Canadian inflation slowed in February, largely driven by a significant drop in the price of gas.
Consumer prices were up 1.4% year-over-year in the month, down from 2% in January and largely in line with analysts’ expectations. Meanwhile, in February alone, gas prices fell almost 7%—the seventh consecutive monthly drop in this component—bringing the 12-month drop to just over 13%. Excluding gasoline, prices increased 1.9% year-over-year, after increasing 2% in January.
RBC economist Josh Nye pointed out this trend may not continue.
“Recent gains in oil prices, if sustained, should put upward pressure on gasoline prices in the near term; however, larger increases in the first half of 2015 point to the energy component remaining a drag on overall year-over-year inflation in the coming months,” Nye said in a note to investors.
Food prices continued their upward trend in February with a 3.9% year-over-year increase driven by a 14.4% gain in the price of fruit and a 17.2% increase for vegetables.

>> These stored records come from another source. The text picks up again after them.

-- ==== Sys2Proof/Certificates/Slice0/Obligations.lean ====
section
/-! DEFINITION. The statements for the provers. `Becomes c s u` says that the command answers the next state `settled s u`:
the close of the event that has brought the state to `u`. -/
open Sys2Proof Sys2Proof.Machine

/-! ### The step and the form of an event -/

/-- The command at the front of the queue runs on the queue's rest; an empty queue idles (notes/assumptions/2.md). -/
def Obligations.StepRunsFrontCommand : Prop :=
  (∀ (s : State) (c : Instr) (rest : List Instr), s.pending = c :: rest →
      step s = exec c { s with pending := rest })
    ∧ ∀ s : State, s.pending = [] → step s = .next s

/-- No command faults or is refused, and none touches the queue. -/
def Obligations.EveryCommandAnswersNext : Prop :=
  ∀ (c : Instr) (s : State), ∃ t, exec c s = .next t ∧ t.pending = s.pending

/-- R205, R206: before a completed power-on (before the first power-on too: the unpowered node is
notes/assumptions/1.md) and while RESET is asserted, nothing is taken but a start, RESET and the flash timer. R206:
while the RESET pin is asserted the node drives no output and takes no event; that every block stands as it was until
the release is the model's choice (notes/assumptions/8.md). An event that cannot come about changes nothing
(notes/assumptions/3.md, 6.md, 7.md): an expiry of a timer that does not run, a frame of which none waits, an input
that stands so already, an input of a bagger the straps leave out (notes/assumptions/14.md). -/
def Obligations.EventsThatCannotComeChangeNothing : Prop :=
  (∀ (c : Instr) (s : State), ready s = false → (∀ p m i, c ≠ .powerOn p m i) → c ≠ .resetAssert →
    (∀ i, c ≠ .warmReset i) → (∀ l, c ≠ .flashTimerExpiry l) → exec c s = .next s)
  ∧ (∀ s : State, ∃ t, exec .resetAssert s = .next t ∧ t.pins = Outputs.blank ∧ t.resetPin = true
    ∧ t = { s with resetPin := true, lamps := Lamps.blank, pins := Outputs.blank
                   channels := s.channels.map (fun c => { c with output := .off }) }
    ∧ ∀ i, exec .oneSecondEvent t = .next t ∧ NoEvent (.scaleSample i) t)
  ∧ (∀ s : State,
    (s.scale.settle.isRunning = false → NoEvent .settleTimeout s)
    ∧ (s.scale.stall.isRunning = false → NoEvent .stallTimerExpiry s)
    ∧ (s.scale.jog.isRunning = false → NoEvent .jogTimerExpiry s)
    ∧ (s.scale.residue.isRunning = false → NoEvent .residueTimerExpiry s)
    ∧ (s.train.grindRunout.isRunning = false → NoEvent .grindRunoutExpiry s)
    ∧ (s.train.mix.isRunning = false → NoEvent .mixTimerExpiry s)
    ∧ (s.train.mixerRunout.isRunning = false → NoEvent .mixerRunoutExpiry s)
    ∧ (s.train.dischargeLimit.isRunning = false → NoEvent .dischargeTimeout s)
    ∧ (s.train.pressRunout.isRunning = false → NoEvent .pressRunoutExpiry s)
    ∧ (s.train.conditioning.isRunning = false → NoEvent .condLow s)
    ∧ (s.train.grinder.timer.isRunning = false → NoEvent (.overloadTimerExpiry .grinder) s)
    ∧ (s.train.presser.timer.isRunning = false → NoEvent (.overloadTimerExpiry .press) s)
    ∧ (s.train.surgeDump.isRunning = false → NoEvent (.dumpRunoutExpiry .surge) s)
    ∧ (s.train.mixerDump.isRunning = false → NoEvent (.dumpRunoutExpiry .mixer) s)
    ∧ (s.train.pressDump.isRunning = false → NoEvent (.dumpRunoutExpiry .press) s)
    ∧ (s.train.finishedDump.isRunning = false → NoEvent .finishedDumpTimerExpiry s)
    ∧ (s.bagger.fill.isRunning = false → NoEvent .fillTimerExpiry s)
    ∧ (s.bagger.settle.isRunning = false → NoEvent .baggerSettleTimeout s)
    ∧ (s.bagger.jog.isRunning = false → NoEvent .baggerJogTimerExpiry s)
    ∧ (s.bagger.discharge.isRunning = false → NoEvent .dischargeTimerExpiry s)
    ∧ (s.hold.contention.isRunning = false → NoEvent .contentionTimerExpiry s)
    ∧ (s.hold.renewal.isRunning = false → NoEvent .renewalTimerExpiry s)
    ∧ (s.stepTimer.isRunning = false → NoEvent .loadoutSettleTimeout s)
    ∧ (s.lamps.fault.timer.isRunning = false → NoEvent (.flashTimerExpiry .fault) s)
    ∧ (s.lamps.run.timer.isRunning = false → NoEvent (.flashTimerExpiry .run) s)
    ∧ (∀ id, findOrder id s = none → NoEvent (.claimWindowExpiry id) s)
    ∧ (s.rx.listening = false → NoEvent .listeningEnd s)
    ∧ (underWay s = none → NoEvent .attemptLost s ∧ NoEvent .attemptComplete s)
    ∧ (∀ n, (underWay s).isSome → NoEvent (.transmitAttempt n) s)
    ∧ (s.inputs.stopLine = true → NoEvent .stopAsserted s)
    ∧ (s.inputs.stopLine = false ∨ s.inputs.localStop = true → NoEvent .stopReleased s)
    ∧ (∀ p, s.straps.bagger = false ∨ s.inputs.bagClamp = p → NoEvent (.bagClamp p) s)
    ∧ (∀ n, s.straps.bagger = false → NoEvent (.bucketSample n) s)
    ∧ (NoneWaits 0x01 s → NoEvent .time s) ∧ (NoneWaits 0x02 s → NoEvent .offer s)
    ∧ (NoneWaits 0x03 s → NoEvent .claim s) ∧ (NoneWaits 0x04 s → NoEvent .take s)
    ∧ (NoneWaits 0x05 s → NoEvent .yieldReceived s) ∧ (NoneWaits 0x06 s → NoEvent .relevel s)
    ∧ (NoneWaits 0x07 s → NoEvent .cancel s) ∧ (NoneWaits 0x08 s → NoEvent .quarantine s)
    ∧ (NoneWaits 0x09 s → NoEvent .intake s) ∧ (NoneWaits 0x0A s → NoEvent .level s)
    ∧ (NoneWaits 0x0B s → NoEvent .drawNotice s) ∧ (NoneWaits 0x0C s → NoEvent .drawReport s)
    ∧ (NoneWaits 0x0D s → NoEvent .truckPlan s) ∧ (NoneWaits 0x0E s → NoEvent .bayHold s)
    ∧ (NoneWaits 0x0F s → NoEvent .loaded s) ∧ (NoneWaits 0x13 s → NoEvent .hello s)
    ∧ (NoneWaits 0x11 s → ∀ b, NoEvent (.ack ⟨.frame, b⟩) s)
    ∧ (NoneWaits 0x12 s → NoEvent (.pause .frame) s ∧ NoEvent (.resume .frame) s ∧ NoEvent (.dumpScale .frame) s
        ∧ NoEvent (.dumpSurge .frame) s ∧ NoEvent (.dumpMixer .frame) s ∧ NoEvent (.dumpPress .frame) s
        ∧ NoEvent (.dumpFinished .frame) s))
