-- ==== Sys2Proof/Laws/Payloads.lean ====
section
/-! SUPPORT. The numbers that bytes spell (R193, R194): what is formed from a number is read back as it. The bins that a
configuration memory names (R204). -/
namespace Sys2Proof.Machine

theorem beNat_be1 (n : Nat) (h : n < 256) : beNat (be1 n) = n := by
  simp [beNat, be1]; omega

theorem beNat_be2 (n : Nat) (h : n < 65536) : beNat (be2 n) = n := by
  simp [beNat, be2]; omega

theorem beNat_be3 (n : Nat) (h : n < 16777216) : beNat (be3 n) = n := by
  simp [beNat, be3]; omega

@[simp] theorem be1_length (n : Nat) : (be1 n).length = 1 := rfl
@[simp] theorem be2_length (n : Nat) : (be2 n).length = 2 := rfl
@[simp] theorem be3_length (n : Nat) : (be3 n).length = 3 := rfl

/-- A field that stands after `k` bytes. -/
theorem field_at (k n : Nat) (a b c : List Byte) (ha : a.length = k) (hb : b.length = n) :
    field k n (a ++ b ++ c) = beNat b := by
  subst ha hb
  simp [field]

theorem byteAt_at (k : Nat) (a c : List Byte) (n : Nat) (ha : a.length = k) (hn : n < 256) :
    byteAt k (a ++ be1 n ++ c) = n := by
  subst ha
  simp [byteAt, be1]
  omega

/-- The pairs of a list, each a byte and a field of `n` bytes, are read back. -/
theorem pairsOf_flatten (n : Nat) (enc : Nat → List Byte) (hl : ∀ v, (enc v).length = n) (pairs : List (Nat × Nat))
    (h1 : ∀ p ∈ pairs, p.1 < 256) (h2 : ∀ p ∈ pairs, beNat (enc p.2) = p.2) :
    pairsOf n pairs.length (pairs.map (fun p => be1 p.1 ++ enc p.2)).flatten = pairs := by
  unfold pairsOf
  induction pairs with
  | nil => rfl
  | cons p ps ih =>
    have ih := ih (fun q hq => h1 q (by simp [hq])) (fun q hq => h2 q (by simp [hq]))
    have hp := h1 p (by simp)
    have hv := h2 p (by simp)
    rw [List.length_cons, List.range_succ_eq_map, List.map_cons, List.map_map]
    refine congrArg₂ _ ?_ ?_
    · have e1 : field 1 n (be1 p.1 ++ enc p.2 ++ (ps.map (fun p => be1 p.1 ++ enc p.2)).flatten) = beNat (enc p.2) :=
        field_at 1 n (be1 p.1) (enc p.2) _ rfl (hl _)
      have e2 := byteAt_at 0 [] (enc p.2 ++ (ps.map (fun p => be1 p.1 ++ enc p.2)).flatten) p.1 rfl hp
      simp only [List.map_cons, List.flatten_cons, Nat.zero_mul, Nat.zero_add, e1, hv]
      simp only [List.nil_append, List.append_assoc] at e2 ⊢
      rw [e2]
    · conv_rhs => rw [← ih]
      refine List.map_congr_left ?_
      intro k _
      have hlen : (be1 p.1 ++ enc p.2).length = n + 1 := by simp [hl]; omega
      have hd : (k + 1) * (n + 1) = (be1 p.1 ++ enc p.2).length + k * (n + 1) := by rw [hlen]; ring
      have hd2 : (k + 1) * (n + 1) + 1 = (be1 p.1 ++ enc p.2).length + (k * (n + 1) + 1) := by rw [hlen]; ring
      simp only [Function.comp, Nat.succ_eq_add_one, List.map_cons, List.flatten_cons, byteAt, field]
      rw [hd2, hd, List.drop_length_add_append, List.getElem?_append_right (by omega), Nat.add_sub_cancel_left]

/-- A payload that lists records of `w` bytes each: past the bytes of the first `k` stand the records that follow. -/
theorem drop_flatten_records {α : Type} (w : Nat) (enc : α → List Byte) (hl : ∀ x, (enc x).length = w) (l : List α)
    (k : Nat) : (l.map enc).flatten.drop (w * k) = ((l.drop k).map enc).flatten := by
  induction l generalizing k with
  | nil => simp
  | cons x xs ih =>
    cases k with
    | zero => simp
    | succ k =>
      have h : w * (k + 1) = (enc x).length + w * k := by rw [hl]; ring
      rw [List.map_cons, List.flatten_cons, h, List.drop_length_add_append, ih, List.drop_succ_cons]

/-- R204: no bin but 0 is named twice. -/
theorem distinctBins_iff (l : List Nat) : distinctBins l = true ↔
    ∀ i j a : Nat, i < j → l[i]? = some a → l[j]? = some a → a = 0 := by
  induction l with
  | nil => simp [distinctBins]
  | cons x xs ih =>
    simp only [distinctBins, Bool.and_eq_true, Bool.or_eq_true, decide_eq_true_eq, Bool.not_eq_true', ih]
    constructor
    · rintro ⟨h, h2⟩ i j a hij ha hb
      obtain ⟨j, rfl⟩ : ∃ m, j = m + 1 := ⟨j - 1, by omega⟩
      cases i with
      | zero =>
        simp only [List.getElem?_cons_zero, Option.some.injEq, List.getElem?_cons_succ] at ha hb
        subst ha
        exact h.resolve_right (by simp [List.mem_of_getElem? hb])
      | succ i => exact h2 i j a (by omega) (by simpa using ha) (by simpa using hb)
    · intro h
      refine ⟨?_, fun i j a hij ha hb => h (i + 1) (j + 1) a (by omega) (by simpa using ha) (by simpa using hb)⟩
      by_cases hx : x ∈ xs
      · obtain ⟨j, hj, e⟩ := List.mem_iff_getElem.1 hx
        exact .inl (h 0 (j + 1) x (by omega) (by simp) (by simp [hj, e]))
      · exact .inr (by simpa using hx)

end Sys2Proof.Machine
end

On the other hand, clothing prices fell 1.3% in the month.
Core inflation increased 1.9%, down a tick from January.
“That’s only the second time in the past 18 months that core has been below 2%, and it could stay just below that mark for a while with the loonie suddenly on steroids and underlying soft growth,” said BMO Capital Markets’ Douglas Porter.
In British Columbia, prices increased 1.6% in the month and 0.1% year-over-year.
Dina Ignjatovic, economist at TD Economics, said because the core measure is expected to stay close to the Bank of Canada’s 2% target throughout the year, “inflation in Canada is not worrisome.”
“Despite economic growth tracking over 2% for the first quarter of 2016 thanks to a strong handoff, growth for the year as a whole is expected to be modest, as the economy continues to adjust to a lower oil price environment,” Ignjatovic said in a note to investors.
“As such, the current level of monetary policy appears to be appropriate, and the Bank of Canada is unlikely to move off the sidelines [with a change to the overnight rate] in the foreseeable future.”
In a separate release, Statistics Canada announced retail sales increased 2.1% in January, or 1.2% excluding autos. This increase offset a decline in December.
“Recall, however, that [retail sales in] November were also strong, so December now looks like a weak month sandwiched between two healthy ones,” said Avery Shenfeld of CIBC Economics.
“The January gains were broadly based, with a drop in nominal gas station sales a key exception. Huge year-on-year gains in B.C. [up 9%] and Ontario [up 9.4%] countered the 12-month drop in Alberta [2.2%].”
The Canadian dollar remained over 77 cents U.S. on the morning’s news releases, trading at 77.04 cents as of press time.